Twisted Times: Son of Man (Twisted Times Trilogy Book 1) (26 page)

CHAPTER 91

 

 

 

It was long after midnight when I made my way to my house. It had been a nice evening, had met many people; men and women I’d not have thought I’ll ever be near to in my lifetime.

I was feeling a little tired, worn out and drained, and one thing that I madly needed was not some brandy or vodka. I’d had enough during the dinner. Anyone who could give me plenty of fresh air I could wash their feet.

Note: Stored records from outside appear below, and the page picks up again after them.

@[simp] theorem ctlNumbered_keeps (s : State) (type : Nat) :
    (ctlNumbered s type).pending = s.pending ∧ (ctlNumbered s type).gate = s.gate ∧ (ctlNumbered s type).mod = s.mod
      ∧ (ctlNumbered s type).rows = s.rows ∧ (ctlNumbered s type).dumps = s.dumps ∧ (ctlNumbered s type).shed = s.shed
      ∧ (ctlNumbered s type).replay = s.replay ∧ (ctlNumbered s type).reg = s.reg ∧ (ctlNumbered s type).just = s.just
      ∧ (ctlNumbered s type).tiles = s.tiles ∧ (ctlNumbered s type).pvs = s.pvs ∧ (ctlNumbered s type).fns = s.fns
      ∧ (ctlNumbered s type).out = s.out ∧ (ctlNumbered s type).free = s.free ∧ (ctlNumbered s type).sun = s.sun
      ∧ (ctlNumbered s type).die.hbm = s.die.hbm ∧ (ctlNumbered s type).die.oyKey = s.die.oyKey ∧ (ctlNumbered s type).die.slices = s.die.slices
      ∧ (ctlNumbered s type).die.transfers = s.die.transfers ∧ (ctlNumbered s type).die.commit = s.die.commit
      ∧ (ctlNumbered s type).die.barriers = s.die.barriers ∧ (ctlNumbered s type).die.windows = s.die.windows
      ∧ (ctlNumbered s type).die.ctls = s.die.ctls ∧ (ctlNumbered s type).die.ports = s.die.ports
      ∧ (ctlNumbered s type).die.lodges = s.die.lodges ∧ (ctlNumbered s type).die.band = s.die.band
      ∧ (ctlNumbered s type).die.reports = s.die.reports ∧ (ctlNumbered s type).die.atTick = s.die.atTick := by
  unfold ctlNumbered; first | (simp; done) | ((try dsimp only); (repeat' split) <;> simp; done) | (refine ⟨?_, ?_, ?_, ?_, ?_, ?_, ?_, ?_, ?_, ?_, ?_, ?_, ?_, ?_, ?_, ?_, ?_, ?_, ?_, ?_, ?_, ?_, ?_, ?_, ?_, ?_, ?_, ?_⟩ <;> first | (simp; done) | ((try dsimp only); (repeat' split) <;> simp; done))

@[simp] theorem State.sendHp_keeps (s : State) (m : Out) :
    (State.sendHp s m).pending = s.pending ∧ (State.sendHp s m).gate = s.gate ∧ (State.sendHp s m).mod = s.mod ∧ (State.sendHp s m).rows = s.rows
      ∧ (State.sendHp s m).dumps = s.dumps ∧ (State.sendHp s m).shed = s.shed ∧ (State.sendHp s m).replay = s.replay
      ∧ (State.sendHp s m).reg = s.reg ∧ (State.sendHp s m).just = s.just ∧ (State.sendHp s m).tiles = s.tiles ∧ (State.sendHp s m).pvs = s.pvs
      ∧ (State.sendHp s m).fns = s.fns ∧ (State.sendHp s m).free = s.free ∧ (State.sendHp s m).sun = s.sun
      ∧ (State.sendHp s m).die.hbm = s.die.hbm ∧ (State.sendHp s m).die.oyKey = s.die.oyKey ∧ (State.sendHp s m).die.slices = s.die.slices
      ∧ (State.sendHp s m).die.transfers = s.die.transfers ∧ (State.sendHp s m).die.commit = s.die.commit
      ∧ (State.sendHp s m).die.barriers = s.die.barriers ∧ (State.sendHp s m).die.windows = s.die.windows
      ∧ (State.sendHp s m).die.ctls = s.die.ctls ∧ (State.sendHp s m).die.lodges = s.die.lodges ∧ (State.sendHp s m).die.band = s.die.band
      ∧ (State.sendHp s m).die.reports = s.die.reports ∧ (State.sendHp s m).die.atTick = s.die.atTick := by
  unfold State.sendHp; first | (simp; done) | ((try dsimp only); (repeat' split) <;> simp; done) | (refine ⟨?_, ?_, ?_, ?_, ?_, ?_, ?_, ?_, ?_, ?_, ?_, ?_, ?_, ?_, ?_, ?_, ?_, ?_, ?_, ?_, ?_, ?_, ?_, ?_, ?_, ?_⟩ <;> first | (simp; done) | ((try dsimp only); (repeat' split) <;> simp; done))

@[simp] theorem State.flood_keeps (s : State) (except : Option Nat) (m : Nat → Out) :
    (State.flood s except m).pending = s.pending ∧ (State.flood s except m).gate = s.gate ∧ (State.flood s except m).mod = s.mod
      ∧ (State.flood s except m).rows = s.rows ∧ (State.flood s except m).dumps = s.dumps ∧ (State.flood s except m).shed = s.shed
      ∧ (State.flood s except m).replay = s.replay ∧ (State.flood s except m).reg = s.reg ∧ (State.flood s except m).just = s.just
      ∧ (State.flood s except m).tiles = s.tiles ∧ (State.flood s except m).pvs = s.pvs ∧ (State.flood s except m).fns = s.fns
      ∧ (State.flood s except m).free = s.free ∧ (State.flood s except m).sun = s.sun ∧ (State.flood s except m).die.hbm = s.die.hbm
      ∧ (State.flood s except m).die.oyKey = s.die.oyKey ∧ (State.flood s except m).die.slices = s.die.slices
      ∧ (State.flood s except m).die.transfers = s.die.transfers ∧ (State.flood s except m).die.commit = s.die.commit
      ∧ (State.flood s except m).die.barriers = s.die.barriers ∧ (State.flood s except m).die.windows = s.die.windows
      ∧ (State.flood s except m).die.ctls = s.die.ctls ∧ (State.flood s except m).die.lodges = s.die.lodges
      ∧ (State.flood s except m).die.band = s.die.band ∧ (State.flood s except m).die.reports = s.die.reports
      ∧ (State.flood s except m).die.atTick = s.die.atTick := by
  unfold State.flood; first | (simp; done) | ((try dsimp only); (repeat' split) <;> simp; done) | (refine ⟨?_, ?_, ?_, ?_, ?_, ?_, ?_, ?_, ?_, ?_, ?_, ?_, ?_, ?_, ?_, ?_, ?_, ?_, ?_, ?_, ?_, ?_, ?_, ?_, ?_, ?_⟩ <;> first | (simp; done) | ((try dsimp only); (repeat' split) <;> simp; done))

@[simp] theorem rootRequests_keeps (s : State) :
    (rootRequests s).pending = s.pending ∧ (rootRequests s).gate = s.gate ∧ (rootRequests s).mod = s.mod ∧ (rootRequests s).rows = s.rows
      ∧ (rootRequests s).dumps = s.dumps ∧ (rootRequests s).shed = s.shed ∧ (rootRequests s).replay = s.replay ∧ (rootRequests s).reg = s.reg
      ∧ (rootRequests s).just = s.just ∧ (rootRequests s).tiles = s.tiles ∧ (rootRequests s).pvs = s.pvs ∧ (rootRequests s).fns = s.fns
      ∧ (rootRequests s).out = s.out ∧ (rootRequests s).free = s.free ∧ (rootRequests s).die = s.die := by
  unfold rootRequests; first | (simp; done) | ((try dsimp only); (repeat' split) <;> simp; done) | (refine ⟨?_, ?_, ?_, ?_, ?_, ?_, ?_, ?_, ?_, ?_, ?_, ?_, ?_, ?_, ?_⟩ <;> first | (simp; done) | ((try dsimp only); (repeat' split) <;> simp; done))

@[simp] theorem joinHold_keeps (s : State) (h : Hold) :
    (joinHold s h).pending = s.pending ∧ (joinHold s h).gate = s.gate ∧ (joinHold s h).mod = s.mod ∧ (joinHold s h).rows = s.rows
      ∧ (joinHold s h).dumps = s.dumps ∧ (joinHold s h).shed = s.shed ∧ (joinHold s h).replay = s.replay ∧ (joinHold s h).reg = s.reg
      ∧ (joinHold s h).just = s.just ∧ (joinHold s h).tiles = s.tiles ∧ (joinHold s h).pvs = s.pvs ∧ (joinHold s h).fns = s.fns
      ∧ (joinHold s h).free = s.free ∧ (joinHold s h).die = s.die := by
  unfold joinHold; first | (simp; done) | ((try dsimp only); (repeat' split) <;> simp; done) | (refine ⟨?_, ?_, ?_, ?_, ?_, ?_, ?_, ?_, ?_, ?_, ?_, ?_, ?_, ?_⟩ <;> first | (simp; done) | ((try dsimp only); (repeat' split) <;> simp; done))

@[simp] theorem requestHold_keeps (s : State) (kind source : Nat) :
    (requestHold s kind source).pending = s.pending ∧ (requestHold s kind source).gate = s.gate ∧ (requestHold s kind source).mod = s.mod
      ∧ (requestHold s kind source).rows = s.rows ∧ (requestHold s kind source).dumps = s.dumps ∧ (requestHold s kind source).shed = s.shed
      ∧ (requestHold s kind source).replay = s.replay ∧ (requestHold s kind source).tiles = s.tiles ∧ (requestHold s kind source).pvs = s.pvs
      ∧ (requestHold s kind source).fns = s.fns ∧ (requestHold s kind source).free = s.free ∧ (requestHold s kind source).die.hbm = s.die.hbm
      ∧ (requestHold s kind source).die.oyKey = s.die.oyKey ∧ (requestHold s kind source).die.slices = s.die.slices
      ∧ (requestHold s kind source).die.transfers = s.die.transfers ∧ (requestHold s kind source).die.commit = s.die.commit
      ∧ (requestHold s kind source).die.barriers = s.die.barriers ∧ (requestHold s kind source).die.windows = s.die.windows
      ∧ (requestHold s kind source).die.ctls = s.die.ctls ∧ (requestHold s kind source).die.lodges = s.die.lodges
      ∧ (requestHold s kind source).die.band = s.die.band ∧ (requestHold s kind source).die.reports = s.die.reports
      ∧ (requestHold s kind source).die.atTick = s.die.atTick := by
  unfold requestHold; first | (simp; done) | ((try dsimp only); (repeat' split) <;> simp; done) | (refine ⟨?_, ?_, ?_, ?_, ?_, ?_, ?_, ?_, ?_, ?_, ?_, ?_, ?_, ?_, ?_, ?_, ?_, ?_, ?_, ?_, ?_, ?_, ?_⟩ <;> first | (simp; done) | ((try dsimp only); (repeat' split) <;> simp; done))

@[simp] theorem recordHold_keeps (s : State) (h : Hold) (len cycle : Nat) :
    (recordHold s h len cycle).pending = s.pending ∧ (recordHold s h len cycle).gate = s.gate ∧ (recordHold s h len cycle).mod = s.mod
      ∧ (recordHold s h len cycle).rows = s.rows ∧ (recordHold s h len cycle).dumps = s.dumps ∧ (recordHold s h len cycle).shed = s.shed
      ∧ (recordHold s h len cycle).replay = s.replay ∧ (recordHold s h len cycle).just = s.just ∧ (recordHold s h len cycle).tiles = s.tiles
      ∧ (recordHold s h len cycle).pvs = s.pvs ∧ (recordHold s h len cycle).fns = s.fns ∧ (recordHold s h len cycle).out = s.out
      ∧ (recordHold s h len cycle).free = s.free ∧ (recordHold s h len cycle).sun = s.sun ∧ (recordHold s h len cycle).die = s.die := by
  unfold recordHold; first | (simp; done) | ((try dsimp only); (repeat' split) <;> simp; done) | (refine ⟨?_, ?_, ?_, ?_, ?_, ?_, ?_, ?_, ?_, ?_, ?_, ?_, ?_, ?_, ?_⟩ <;> first | (simp; done) | ((try dsimp only); (repeat' split) <;> simp; done))

@[simp] theorem releaseHold_keeps (s : State) (origin seq relAt : Nat) :
    (releaseHold s origin seq relAt).pending = s.pending ∧ (releaseHold s origin seq relAt).gate = s.gate
      ∧ (releaseHold s origin seq relAt).mod = s.mod ∧ (releaseHold s origin seq relAt).rows = s.rows
      ∧ (releaseHold s origin seq relAt).dumps = s.dumps ∧ (releaseHold s origin seq relAt).shed = s.shed
      ∧ (releaseHold s origin seq relAt).replay = s.replay ∧ (releaseHold s origin seq relAt).reg = s.reg
      ∧ (releaseHold s origin seq relAt).just = s.just ∧ (releaseHold s origin seq relAt).tiles = s.tiles
      ∧ (releaseHold s origin seq relAt).pvs = s.pvs ∧ (releaseHold s origin seq relAt).fns = s.fns
      ∧ (releaseHold s origin seq relAt).out = s.out ∧ (releaseHold s origin seq relAt).free = s.free
      ∧ (releaseHold s origin seq relAt).die = s.die ∧ (releaseHold s origin seq relAt).sun.ctr = s.sun.ctr
      ∧ (releaseHold s origin seq relAt).sun.lags = s.sun.lags ∧ (releaseHold s origin seq relAt).sun.tick = s.sun.tick
      ∧ (releaseHold s origin seq relAt).sun.time = s.sun.time ∧ (releaseHold s origin seq relAt).sun.freeze = s.sun.freeze
      ∧ (releaseHold s origin seq relAt).sun.stopped = s.sun.stopped := by
  unfold releaseHold; first | (simp; done) | ((try dsimp only); (repeat' split) <;> simp; done) | (refine ⟨?_, ?_, ?_, ?_, ?_, ?_, ?_, ?_, ?_, ?_, ?_, ?_, ?_, ?_, ?_, ?_, ?_, ?_, ?_, ?_, ?_⟩ <;> first | (simp; done) | ((try dsimp only); (repeat' split) <;> simp; done))

@[simp] theorem startReplay_keeps (s : State) (word : W64) :
    (startReplay s word).pending = s.pending ∧ (startReplay s word).gate = s.gate ∧ (startReplay s word).mod = s.mod
      ∧ (startReplay s word).rows = s.rows ∧ (startReplay s word).dumps = s.dumps ∧ (startReplay s word).shed = s.shed
      ∧ (startReplay s word).tiles = s.tiles ∧ (startReplay s word).pvs = s.pvs ∧ (startReplay s word).fns = s.fns
      ∧ (startReplay s word).free = s.free ∧ (startReplay s word).die.hbm = s.die.hbm ∧ (startReplay s word).die.oyKey = s.die.oyKey
      ∧ (startReplay s word).die.slices = s.die.slices ∧ (startReplay s word).die.transfers = s.die.transfers
      ∧ (startReplay s word).die.commit = s.die.commit ∧ (startReplay s word).die.barriers = s.die.barriers
      ∧ (startReplay s word).die.windows = s.die.windows ∧ (startReplay s word).die.ctls = s.die.ctls
      ∧ (startReplay s word).die.lodges = s.die.lodges ∧ (startReplay s word).die.band = s.die.band
      ∧ (startReplay s word).die.reports = s.die.reports ∧ (startReplay s word).die.atTick = s.die.atTick := by
  unfold startReplay; first | (simp; done) | ((try dsimp only); (repeat' split) <;> simp; done) | (refine ⟨?_, ?_, ?_, ?_, ?_, ?_, ?_, ?_, ?_, ?_, ?_, ?_, ?_, ?_, ?_, ?_, ?_, ?_, ?_, ?_, ?_, ?_⟩ <;> first | (simp; done) | ((try dsimp only); (repeat' split) <;> simp; done))

@[simp] theorem noteLasting_keeps (s : State) (x : Site) :
    (noteLasting s x).pending = s.pending ∧ (noteLasting s x).gate = s.gate ∧ (noteLasting s x).mod = s.mod ∧ (noteLasting s x).rows = s.rows
      ∧ (noteLasting s x).dumps = s.dumps ∧ (noteLasting s x).replay = s.replay ∧ (noteLasting s x).tiles = s.tiles
      ∧ (noteLasting s x).pvs = s.pvs ∧ (noteLasting s x).fns = s.fns ∧ (noteLasting s x).out = s.out ∧ (noteLasting s x).free = s.free
      ∧ (noteLasting s x).sun = s.sun ∧ (noteLasting s x).die = s.die := by
  unfold noteLasting; first | (simp; done) | ((try dsimp only); (repeat' split) <;> simp; done) | (refine ⟨?_, ?_, ?_, ?_, ?_, ?_, ?_, ?_, ?_, ?_, ?_, ?_, ?_⟩ <;> first | (simp; done) | ((try dsimp only); (repeat' split) <;> simp; done))

@[simp] theorem noteSite_keeps (s : State) (x : Site) :
    (noteSite s x).pending = s.pending ∧ (noteSite s x).gate = s.gate ∧ (noteSite s x).mod = s.mod ∧ (noteSite s x).rows = s.rows
      ∧ (noteSite s x).dumps = s.dumps ∧ (noteSite s x).tiles = s.tiles ∧ (noteSite s x).pvs = s.pvs ∧ (noteSite s x).fns = s.fns
      ∧ (noteSite s x).out = s.out ∧ (noteSite s x).free = s.free ∧ (noteSite s x).sun = s.sun ∧ (noteSite s x).die = s.die := by
  unfold noteSite; first | (simp; done) | ((try dsimp only); (repeat' split) <;> simp; done) | (refine ⟨?_, ?_, ?_, ?_, ?_, ?_, ?_, ?_, ?_, ?_, ?_, ?_⟩ <;> first | (simp; done) | ((try dsimp only); (repeat' split) <;> simp; done))

@[simp] theorem errorReplay_keeps (s : State) (x : Site) (cycle : Nat) :
    (errorReplay s x cycle).pending = s.pending ∧ (errorReplay s x cycle).gate = s.gate ∧ (errorReplay s x cycle).mod = s.mod
      ∧ (errorReplay s x cycle).rows = s.rows ∧ (errorReplay s x cycle).dumps = s.dumps ∧ (errorReplay s x cycle).tiles = s.tiles
      ∧ (errorReplay s x cycle).pvs = s.pvs ∧ (errorReplay s x cycle).fns = s.fns ∧ (errorReplay s x cycle).free = s.free
      ∧ (errorReplay s x cycle).die.hbm = s.die.hbm ∧ (errorReplay s x cycle).die.oyKey = s.die.oyKey
      ∧ (errorReplay s x cycle).die.slices = s.die.slices ∧ (errorReplay s x cycle).die.transfers = s.die.transfers
      ∧ (errorReplay s x cycle).die.commit = s.die.commit ∧ (errorReplay s x cycle).die.barriers = s.die.barriers
      ∧ (errorReplay s x cycle).die.windows = s.die.windows ∧ (errorReplay s x cycle).die.ctls = s.die.ctls
      ∧ (errorReplay s x cycle).die.lodges = s.die.lodges ∧ (errorReplay s x cycle).die.band = s.die.band
      ∧ (errorReplay s x cycle).die.reports = s.die.reports ∧ (errorReplay s x cycle).die.atTick = s.die.atTick := by
  unfold errorReplay; first | (simp; done) | ((try dsimp only); (repeat' split) <;> simp; done) | (refine ⟨?_, ?_, ?_, ?_, ?_, ?_, ?_, ?_, ?_, ?_, ?_, ?_, ?_, ?_, ?_, ?_, ?_, ?_, ?_, ?_, ?_⟩ <;> first | (simp; done) | ((try dsimp only); (repeat' split) <;> simp; done))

That’s what I needed.

I went upstairs and instead of going to the bedroom to succumb to slumber-bog, I threw off the dinner jacket and loosened the tie and went to the terrace.

The terrace was spacious, overlooked the lido and the flower gardens and the impeccably mown leas that surrounded Shalom’s estate.

At that very moment, a strange kind of feeling engulfed me. I felt as though I was beginning to enjoy the little liberties that life was offering me, thanks to Hanan and his family.

The night was dark, cloudless and starry. The cool breeze of the night carried all my worries with it to wherever they were stowed away. Numerous constellations in the cloudless azure night sky twinkled just for me; meteors lit and shot occasionally across the sky. In the eerie darkness of the Tel Aviv night my fret and vexation seemed to vanish in to the darkness in invisible dark sinuous smoke strings.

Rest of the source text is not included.